• _Available data_:
-- ==== Sys2Proof/Tests/Slice0.lean ====
section
/-! SUPPORT. Tests. Expected results come from spec/95_test_vectors.md (the vector's id stands in the docstring) or are worked out
by hand from the rule named; the witnesses at the end show that the hypotheses of the obligations can be met. -/

namespace Sys2Proof.Tests

open Sys2Proof.Machine

/-! ## Well-formed terms -/

theorem test_illformed_decodeI32 : ¬ (Instr.decodeI32 (List.replicate (2 ^ 32) 0) 0).WellFormed := by
  unfold Instr.WellFormed Instr.buf; rw [List.length_replicate]; omega

theorem test_illformed_request : ¬ ({ op := 0, buf := List.replicate (2 ^ 32) 0, val := 0 } : Request).WellFormed := by
  unfold Request.WellFormed Request.len; rw [List.length_replicate]; omega

/-- The decoder refuses the ill-formed request by name (R39). -/
theorem test_decode_refuses_overlong :
    decode { op := 0b10#2, buf := List.replicate (2 ^ 32) 0, val := 0 } = .error .lenTooLarge := by
  unfold decode Request.len; rw [List.length_replicate, if_neg (by omega)]

theorem test_illformed_literal : IntLiteral.wellFormed (.decimal (2 ^ 31)) = false := by decide
theorem test_wellformed_literal : IntLiteral.wellFormed (.decimal (-2 ^ 31)) = true := by decide

/-! ## Decoding: requests written out from the tables of 95_test_vectors.md, Part 3 -/

/-- P2 request 2: OP 00, LEN 4, VAL 0, BUF 00 00 00 80. -/
theorem test_decode_P2_2 :
    decode { op := 0b00#2, buf := [0x00, 0x00, 0x00, 0x80], val := 0x00000000 } =
      .ok (.decodeI32 [0x00, 0x00, 0x00, 0x80] 0) := by decide

/-- P3 request 1: OP 01, LEN 5, VAL 0. -/
theorem test_decode_P3_1 :
    decode { op := 0b01#2, buf := [0x01, 0, 0, 0, 0x09], val := 0 } = .ok (.decodeI32Vector [1, 0, 0, 0, 9] 0) := by decide

/-- P4 request 2: OP 10, LEN 0, VAL 0xFFFFFC18. -/
theorem test_decode_P4_2 :
    decode { op := 0b10#2, buf := [], val := 0xFFFFFC18 } = .ok (.encodeI32 [] (u32 (-1000))) := by decide

/-- P3 request 3: OP 11, LEN 4, VAL 5. -/
theorem test_decode_P3_3 :
    decode { op := 0b11#2, buf := [0x01, 0, 0, 0], val := 5 } = .ok (.reserved [1, 0, 0, 0] 5) := by decide

/-- The row of bits of P3 request 3 in the layout of log entry 6: BUF, VAL, LEN, OP from the high end. -/
theorem test_row_of_bits :
    decodeTableWord 98 (0x00000001 * 2 ^ 66 + 5 * 2 ^ 34 + 4 * 2 ^ 2 + 0b11) = some (.reserved [1, 0, 0, 0] 5) := by decide

/-! ## The assembler (R45) -/

theorem test_asm_P3_1 : readLine "decode_i32_vector [01,00,00,00, 09] ; remainder" = some (.decodeI32Vector [1, 0, 0, 0, 9]) := by
  decide
theorem test_asm_P3_3 : readLine ".reserved [01,00,00,00], 5" = some (.reserved [1, 0, 0, 0] (.decimal 5)) := by decide
theorem test_asm_decimal_list : readLine "decode_i32 [1,0,0,255]" = some (.decodeI32 [1, 0, 0, 0xFF]) := by decide
theorem test_asm_pattern : readLine "encode_i32 0x80000000" = some (.encodeI32 (.pattern 0x80000000)) := by decide
theorem test_asm_negative :
    ((readLine "encode_i32 -1000").bind assemble) = some (.request { op := 0b10#2, buf := [], val := 0xFFFFFC18 }) := by decide
theorem test_asm_out_of_range : ((readLine "encode_i32 2147483648").bind assemble) = none := by decide
theorem test_asm_hex_digits : readLine "decode_i32 [fE, 9a, Af, 0G]" = none ∧
    readLine "decode_i32 [fE, 9a, Af, 00]" = some (.decodeI32 [0xFE, 0x9A, 0xAF, 0]) := by decide
theorem test_asm_reset : ((readLine "reset").bind assemble) = some .reset := by decide
theorem test_asm_unknown_mnemonic : readLine "decode_i16 [00, 00]" = none := by decide

/-! ## The operations, at the capacity 16 of Part 2 where a capacity matters -/

/-- RSP_VALID and RSP after a step that answers a next state. -/
def latchAfter : Result → Option (BitVec 1 × Option Response)
  | .next t => some (t.rspValid, t.rsp)
  | _ => none

/-- Whether a step stopped for capacity. -/
def isOverCapacity : Result → Bool
  | .fault .overCapacity => true
  | _ => false

/-- A state whose latch holds a response. -/
def holding (x : Response) : State := { rspValid := 1, rsp := some x, pending := [] }

/-- DI15: bytes 4..6 ignored, LEN 7 accepted (90_conflicts.md C2). -/
theorem test_DI15 :
    latchAfter (decodeI32Within 16 [0x01, 0, 0, 0, 9, 9, 9] .reset) = some (1, some (.ok (.i32 1))) := by decide

/-- DI8: the byte order. DI11, DI20: the sign and the capacity. -/
theorem test_DI8_DI11_DI20 :
    latchAfter (decodeI32Within 16 [0x78, 0x56, 0x34, 0x12] .reset) = some (1, some (.ok (.i32 (u32 305419896)))) ∧
      latchAfter (decodeI32Within 16 [0x00, 0x00, 0x80, 0xFF] .reset) = some (1, some (.ok (.i32 (u32 (-8388608))))) ∧
      isOverCapacity (decodeI32Within 16 (List.replicate 20 0) .reset) = true := by decide

/-- DV5: lanes have their own signs; DV1: the empty vector is no error. -/
theorem test_DV5_DV1 :
    latchAfter (decodeI32VectorWithin 16 [0x78, 0x56, 0x34, 0x12, 0xEF, 0xCD, 0xAB, 0x90] .reset) =
        some (1, some (.ok (.vec 2 [u32 305419896, u32 (-1867788817)]))) ∧
      latchAfter (decodeI32VectorWithin 16 [] .reset) = some (1, some (.ok (.vec 0 []))) := by decide

/-- DV6: full capacity accepted; DV10: no partial vector; DV13: beyond capacity. -/
theorem test_DV6_DV10_DV13 :
    latchAfter (decodeI32VectorWithin 16 [0, 0, 0, 0, 1, 0, 0, 0, 0xFF, 0xFF, 0xFF, 0xFF, 0, 0, 0, 0x80] .reset) =
        some (1, some (.ok (.vec 4 [0, 1, u32 (-1), u32 (-2147483648)]))) ∧
      latchAfter (decodeI32VectorWithin 16 [1, 0, 0, 0, 9] .reset) = some (1, some (.err .invalidLength)) ∧
      isOverCapacity (decodeI32VectorWithin 16 (List.replicate 20 0) .reset) = true := by decide

/-- EN15 and EN14: the byte order, and a negative value with byte 0 below 0x80. -/
theorem test_EN15_EN14 :
    latchAfter (execEncodeI32 [] (u32 (-1867788817)) .reset) = some (1, some (.ok (.bytes ⟨0xEF, 0xCD, 0xAB, 0x90⟩))) ∧
      latchAfter (execEncodeI32 [] (u32 (-129)) .reset) = some (1, some (.ok (.bytes ⟨0x7F, 0xFF, 0xFF, 0xFF⟩))) := by decide

/-- EN16: the capacity is not checked for an encode. -/
theorem test_EN16 :
    latchAfter (execEncodeI32 (List.replicate 20 0) 7 .reset) = some (1, some (.ok (.bytes ⟨7, 0, 0, 0⟩))) := by decide

/-- RS1 and RS2. -/
theorem test_RS1_RS2 :
    latchAfter (execReserved [1, 0, 0, 0] 5 .reset) = some (1, some (.err .illegalOp)) ∧
      latchAfter (execReserved (List.replicate 20 0) 0 .reset) = some (1, some (.err .illegalOp)) := by decide

/-! ## The latch, reset, and the step -/

/-- LT1: STATUS faults after reset. -/
theorem test_LT1 : readField .status .reset = .error (.noValue .status) := by decide

/-- LT2: OUT_I32 reads as a signed integer, OUT_VEC and OUT_BYTES fault. -/
theorem test_LT2 :
    readField .outI32 (holding (.ok (.i32 0xFFFFFFFE))) = .ok (.integer (-2)) ∧
      readField (.outVec 0) (holding (.ok (.i32 1))) = .error (.noValue (.outVec 0)) ∧
      readField (.outByte 0) (holding (.ok (.i32 1))) = .error (.noValue (.outByte 0)) := by decide

/-- LT3: after an error no byte of an earlier response can be read, only the code. -/
theorem test_LT3 :
    readField (.outByte 0) (holding (.err .invalidLength)) = .error (.noValue (.outByte 0)) ∧
      readField .status (holding (.err .invalidLength)) = .ok (.status 1) := by decide

/-- The element past the last has no value (R17). -/
theorem test_vector_end :
    readField (.outVec 1) (holding (.ok (.vec 2 [0, 0x80000000]))) = .ok (.integer (-2147483648)) ∧
      readField (.outVec 2) (holding (.ok (.vec 2 [0, 0x80000000]))) = .error (.noValue (.outVec 2)) := by decide

/-- LT4: a reset empties a held latch. -/
theorem test_LT4 :
    latchAfter (step { holding (.ok (.bytes ⟨2, 0, 0, 0⟩)) with pending := [.reset] }) = some (0, none) := by decide

/-- The opcode-table word 01 as the first instruction after reset: an empty buffer, the empty vector (DV1). -/
theorem test_step_first_instruction :
    latchAfter (step (State.reset.withFetchWord 8 0b01)) = some (1, some (.ok (.vec 0 []))) := by decide

/-! ## Witnesses: the hypotheses of each obligation can be met, at the boundaries of each clause -/

theorem witness_TwosComplementIsABijection :
    (-2 ^ 31 : Int) ≤ -2 ^ 31 ∧ (-2 ^ 31 : Int) < 2 ^ 31 ∧ (-2 ^ 31 : Int) ≤ 2 ^ 31 - 1 ∧ (2 ^ 31 - 1 : Int) < 2 ^ 31 := by decide

theorem witness_SelectorChoosesItsRow (op : BitVec 2) :
    ({ op := op, buf := [], val := 0 } : Request).WellFormed := by
  show (0 : Nat) < 2 ^ 32
  decide

theorem witness_EncodeOfDecodedRequest :
    ({ op := 0b11#2, buf := [1], val := 5 } : Request).WellFormed := by decide

theorem witness_DecodeBitsOfEncodeBits : (Instr.decodeI32Vector [1, 0, 0, 0, 9] 7).WellFormed := by decide

theorem witness_AssemblerLinesAreCanonical :
    ([1, 0, 0, 0] : List Byte).length < 2 ^ 32 ∧ (-2 ^ 31 : Int) ≤ -2 ^ 31 ∧ (-2 ^ 31 : Int) < 2 ^ 31 ∧
      (-2 ^ 31 : Int) ≤ 2 ^ 31 - 1 ∧ (2 ^ 31 - 1 : Int) < 2 ^ 31 ∧
      (-2 ^ 31 - 1 : Int) < -2 ^ 31 ∧ (2 ^ 31 : Int) ≤ 2 ^ 31 := by decide

/-- The clause of the byte list that LEN cannot count. -/
theorem witness_AssemblerLinesAreCanonical_overlong : 2 ^ 32 ≤ (List.replicate (2 ^ 32) (0 : Byte)).length := by
  rw [List.length_replicate]

theorem witness_StepPerformsTheDecodedRequest :
    decode { op := 0b00#2, buf := [1, 0, 0, 0], val := 0 } = .ok (.decodeI32 [1, 0, 0, 0] 0) := by decide

theorem witness_StepPerformsTheTableWord : decodeTableWord 8 0b10 = some (.encodeI32 [] 0) := by decide

theorem witness_IdleHoldsTheLatch : (holding (.err .illegalOp)).pending = [] := rfl

theorem witness_ResetLeavesNoField : Field.outVec 0 ≠ Field.rspValid := by decide

theorem witness_ReadMoveChangesNothingOrFaults :
    readField .outCount { rspValid := 1, rsp := some (.ok (.vec 0 [])), pending := [.reset] } = .ok (.count 0) ∧
      readField .outI32 { rspValid := 0, rsp := none, pending := [.reset] } = .error (.noValue .outI32) := by decide

theorem replicate_le_maxInBytes {n : Nat} (h : n ≤ 4) :
    (List.replicate n (0 : Byte)).length ≤ Config.maxInBytes := by
  rw [List.length_replicate]; exact Nat.le_trans h four_le_maxInBytes

/-- LEN 3 for the error clause, LEN 4 and LEN = MAX_IN_BYTES for the other. -/
theorem witness_DecodeI32Result :
    ((List.replicate 3 (0 : Byte)).length ≤ Config.maxInBytes ∧ (List.replicate 3 (0 : Byte)).length < 4) ∧
      ((List.replicate 4 (0 : Byte)).length ≤ Config.maxInBytes ∧ List.replicate 4 (0 : Byte) = 0 :: 0 :: 0 :: 0 :: []) ∧
      (List.replicate Config.maxInBytes (0 : Byte)).length ≤ Config.maxInBytes ∧
        List.replicate Config.maxInBytes (0 : Byte) =
          0 :: 0 :: 0 :: 0 :: List.replicate Config.capacityAboveFour.val 0 :=
  ⟨⟨replicate_le_maxInBytes (by decide), by decide⟩, ⟨replicate_le_maxInBytes (by decide), rfl⟩,
    by rw [List.length_replicate], rfl⟩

• _Assignment_:
Among the records above, repeat exactly the line with "open Sys2Proof.Machine", the line with "0b10#2, buf := List.replicate", and every line in between, and only those.

• _Answer space_:
open Sys2Proof.Machine

/-! ## Well-formed terms -/

theorem test_illformed_decodeI32 : ¬ (Instr.decodeI32 (List.replicate (2 ^ 32) 0) 0).WellFormed := by
  unfold Instr.WellFormed Instr.buf; rw [List.length_replicate]; omega

theorem test_illformed_request : ¬ ({ op := 0, buf := List.replicate (2 ^ 32) 0, val := 0 } : Request).WellFormed := by
  unfold Request.WellFormed Request.len; rw [List.length_replicate]; omega

/-- The decoder refuses the ill-formed request by name (R39). -/
theorem test_decode_refuses_overlong :
    decode { op := 0b10#2, buf := List.replicate (2 ^ 32) 0, val := 0 } = .error .lenTooLarge := by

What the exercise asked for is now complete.